>>>
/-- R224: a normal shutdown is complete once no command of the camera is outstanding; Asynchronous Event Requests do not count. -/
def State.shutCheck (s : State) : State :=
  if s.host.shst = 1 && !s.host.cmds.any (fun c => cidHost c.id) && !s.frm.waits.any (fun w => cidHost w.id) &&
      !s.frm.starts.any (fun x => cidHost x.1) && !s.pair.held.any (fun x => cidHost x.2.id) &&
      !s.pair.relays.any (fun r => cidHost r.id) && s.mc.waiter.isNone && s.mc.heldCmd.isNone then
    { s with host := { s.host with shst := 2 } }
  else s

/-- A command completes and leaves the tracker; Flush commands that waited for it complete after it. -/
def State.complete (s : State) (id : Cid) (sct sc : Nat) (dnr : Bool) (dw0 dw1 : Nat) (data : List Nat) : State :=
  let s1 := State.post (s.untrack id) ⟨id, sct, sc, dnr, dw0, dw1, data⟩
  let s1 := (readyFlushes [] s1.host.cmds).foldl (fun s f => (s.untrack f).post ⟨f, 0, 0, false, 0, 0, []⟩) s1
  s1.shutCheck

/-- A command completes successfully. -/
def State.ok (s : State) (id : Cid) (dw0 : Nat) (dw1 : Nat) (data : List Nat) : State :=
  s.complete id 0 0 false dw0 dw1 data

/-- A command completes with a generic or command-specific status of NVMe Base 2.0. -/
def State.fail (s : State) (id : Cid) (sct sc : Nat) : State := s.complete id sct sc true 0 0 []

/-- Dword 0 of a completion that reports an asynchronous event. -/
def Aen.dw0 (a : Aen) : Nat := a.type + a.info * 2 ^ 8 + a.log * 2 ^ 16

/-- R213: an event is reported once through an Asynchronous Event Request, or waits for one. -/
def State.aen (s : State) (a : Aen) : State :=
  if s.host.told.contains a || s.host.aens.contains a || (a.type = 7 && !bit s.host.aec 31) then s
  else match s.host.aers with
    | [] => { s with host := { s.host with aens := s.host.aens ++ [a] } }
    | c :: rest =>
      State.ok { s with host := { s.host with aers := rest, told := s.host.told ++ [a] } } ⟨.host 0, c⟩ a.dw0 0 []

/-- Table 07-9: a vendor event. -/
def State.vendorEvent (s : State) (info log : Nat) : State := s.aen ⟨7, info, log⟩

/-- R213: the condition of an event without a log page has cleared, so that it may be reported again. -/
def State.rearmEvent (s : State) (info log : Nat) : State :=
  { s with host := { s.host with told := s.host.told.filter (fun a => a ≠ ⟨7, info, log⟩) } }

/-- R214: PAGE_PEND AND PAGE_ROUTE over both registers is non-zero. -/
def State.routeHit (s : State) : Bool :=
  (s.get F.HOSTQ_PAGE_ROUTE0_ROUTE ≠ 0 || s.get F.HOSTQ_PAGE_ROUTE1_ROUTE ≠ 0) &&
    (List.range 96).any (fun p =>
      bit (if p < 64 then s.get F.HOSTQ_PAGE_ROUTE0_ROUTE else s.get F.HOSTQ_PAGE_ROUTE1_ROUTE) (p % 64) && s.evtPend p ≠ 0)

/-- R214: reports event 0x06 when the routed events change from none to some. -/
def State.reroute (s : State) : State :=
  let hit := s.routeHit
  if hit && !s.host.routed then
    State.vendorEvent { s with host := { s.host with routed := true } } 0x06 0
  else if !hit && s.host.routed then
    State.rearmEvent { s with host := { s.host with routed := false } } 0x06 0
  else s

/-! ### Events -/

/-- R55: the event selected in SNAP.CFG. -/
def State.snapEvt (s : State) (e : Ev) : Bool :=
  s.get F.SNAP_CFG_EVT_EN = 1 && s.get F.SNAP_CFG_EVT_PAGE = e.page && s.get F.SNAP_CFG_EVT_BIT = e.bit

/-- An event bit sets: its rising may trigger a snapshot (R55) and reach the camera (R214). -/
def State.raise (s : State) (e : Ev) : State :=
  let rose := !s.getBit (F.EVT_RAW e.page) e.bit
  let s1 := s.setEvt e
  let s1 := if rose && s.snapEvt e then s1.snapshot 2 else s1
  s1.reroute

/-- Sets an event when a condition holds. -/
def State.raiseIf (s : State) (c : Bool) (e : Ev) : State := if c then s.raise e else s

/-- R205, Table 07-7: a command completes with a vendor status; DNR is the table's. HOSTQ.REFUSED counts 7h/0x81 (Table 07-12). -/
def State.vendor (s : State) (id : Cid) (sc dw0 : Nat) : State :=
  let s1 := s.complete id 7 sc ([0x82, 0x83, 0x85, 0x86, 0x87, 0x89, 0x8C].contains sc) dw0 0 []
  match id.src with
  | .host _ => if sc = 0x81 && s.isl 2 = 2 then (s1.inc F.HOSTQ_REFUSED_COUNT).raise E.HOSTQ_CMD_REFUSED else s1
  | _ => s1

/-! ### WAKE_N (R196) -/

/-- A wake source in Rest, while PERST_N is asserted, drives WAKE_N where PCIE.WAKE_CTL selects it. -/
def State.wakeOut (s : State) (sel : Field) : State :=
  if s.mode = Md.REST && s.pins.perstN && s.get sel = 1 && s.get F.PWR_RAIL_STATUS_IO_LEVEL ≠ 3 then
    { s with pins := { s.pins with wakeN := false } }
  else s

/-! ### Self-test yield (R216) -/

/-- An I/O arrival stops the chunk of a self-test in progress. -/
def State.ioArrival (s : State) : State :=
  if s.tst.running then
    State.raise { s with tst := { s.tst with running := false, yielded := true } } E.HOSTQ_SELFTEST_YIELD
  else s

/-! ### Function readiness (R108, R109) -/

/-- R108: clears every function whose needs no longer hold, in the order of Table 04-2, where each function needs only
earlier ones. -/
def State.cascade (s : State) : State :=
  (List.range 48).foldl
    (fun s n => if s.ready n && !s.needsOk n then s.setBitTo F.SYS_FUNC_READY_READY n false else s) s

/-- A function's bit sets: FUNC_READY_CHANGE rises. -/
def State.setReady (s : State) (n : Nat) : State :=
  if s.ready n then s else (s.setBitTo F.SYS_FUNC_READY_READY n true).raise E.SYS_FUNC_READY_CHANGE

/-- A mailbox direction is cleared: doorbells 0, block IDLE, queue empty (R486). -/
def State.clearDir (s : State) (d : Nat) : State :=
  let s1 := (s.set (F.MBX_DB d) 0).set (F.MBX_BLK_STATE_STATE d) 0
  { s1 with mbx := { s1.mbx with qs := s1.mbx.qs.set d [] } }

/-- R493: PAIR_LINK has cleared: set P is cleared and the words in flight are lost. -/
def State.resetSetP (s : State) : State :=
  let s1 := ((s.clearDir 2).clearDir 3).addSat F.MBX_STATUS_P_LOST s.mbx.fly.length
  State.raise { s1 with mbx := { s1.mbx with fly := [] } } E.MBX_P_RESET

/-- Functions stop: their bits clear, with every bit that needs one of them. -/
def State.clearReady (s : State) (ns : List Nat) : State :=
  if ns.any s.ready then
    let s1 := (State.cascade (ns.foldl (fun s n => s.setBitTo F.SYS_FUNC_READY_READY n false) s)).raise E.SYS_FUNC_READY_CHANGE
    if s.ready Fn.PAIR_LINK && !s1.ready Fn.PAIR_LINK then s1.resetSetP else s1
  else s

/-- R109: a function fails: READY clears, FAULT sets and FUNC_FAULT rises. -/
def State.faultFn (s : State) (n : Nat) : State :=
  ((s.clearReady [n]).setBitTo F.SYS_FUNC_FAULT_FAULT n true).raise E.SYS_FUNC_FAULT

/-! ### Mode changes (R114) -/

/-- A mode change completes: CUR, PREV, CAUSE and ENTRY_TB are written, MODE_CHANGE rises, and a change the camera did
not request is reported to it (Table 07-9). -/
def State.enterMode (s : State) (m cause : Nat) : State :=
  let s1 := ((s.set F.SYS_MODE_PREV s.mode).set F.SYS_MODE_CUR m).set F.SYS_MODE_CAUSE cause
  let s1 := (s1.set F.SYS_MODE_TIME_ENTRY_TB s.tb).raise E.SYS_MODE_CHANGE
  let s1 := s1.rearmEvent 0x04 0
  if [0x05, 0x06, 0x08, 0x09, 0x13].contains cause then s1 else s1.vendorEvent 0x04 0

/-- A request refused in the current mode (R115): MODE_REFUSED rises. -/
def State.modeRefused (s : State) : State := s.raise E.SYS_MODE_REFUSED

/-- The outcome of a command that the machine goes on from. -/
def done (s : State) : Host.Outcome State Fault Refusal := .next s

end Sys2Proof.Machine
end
<<<
>>>
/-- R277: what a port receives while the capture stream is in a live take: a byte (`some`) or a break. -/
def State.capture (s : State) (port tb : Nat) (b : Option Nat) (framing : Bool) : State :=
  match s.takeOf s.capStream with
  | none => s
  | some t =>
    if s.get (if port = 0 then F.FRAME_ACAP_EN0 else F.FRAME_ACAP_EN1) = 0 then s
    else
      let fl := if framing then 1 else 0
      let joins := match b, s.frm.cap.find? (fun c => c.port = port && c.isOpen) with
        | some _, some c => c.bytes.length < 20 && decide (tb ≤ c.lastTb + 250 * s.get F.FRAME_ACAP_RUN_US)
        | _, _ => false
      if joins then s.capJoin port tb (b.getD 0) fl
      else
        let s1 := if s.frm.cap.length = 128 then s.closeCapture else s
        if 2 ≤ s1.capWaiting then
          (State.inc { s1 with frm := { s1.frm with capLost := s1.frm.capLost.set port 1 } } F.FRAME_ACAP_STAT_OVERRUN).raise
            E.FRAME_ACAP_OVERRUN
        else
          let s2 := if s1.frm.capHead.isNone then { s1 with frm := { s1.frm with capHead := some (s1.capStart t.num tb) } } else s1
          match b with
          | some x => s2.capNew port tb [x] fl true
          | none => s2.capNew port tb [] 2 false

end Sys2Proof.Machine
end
<<<
■ WHAT NEEDS TO BE DONE: From the material above, set down exactly the lines between the line holding "if s.mode = Md.REST" and the line holding "def State.ioArrival (s", inclusive. Include nothing else.

■ EXERCISE OUTPUT:
  if s.mode = Md.REST && s.pins.perstN && s.get sel = 1 && s.get F.PWR_RAIL_STATUS_IO_LEVEL ≠ 3 then
    { s with pins := { s.pins with wakeN := false } }
  else s

/-! ### Self-test yield (R216) -/

/-- An I/O arrival stops the chunk of a self-test in progress. -/
def State.ioArrival (s : State) : State :=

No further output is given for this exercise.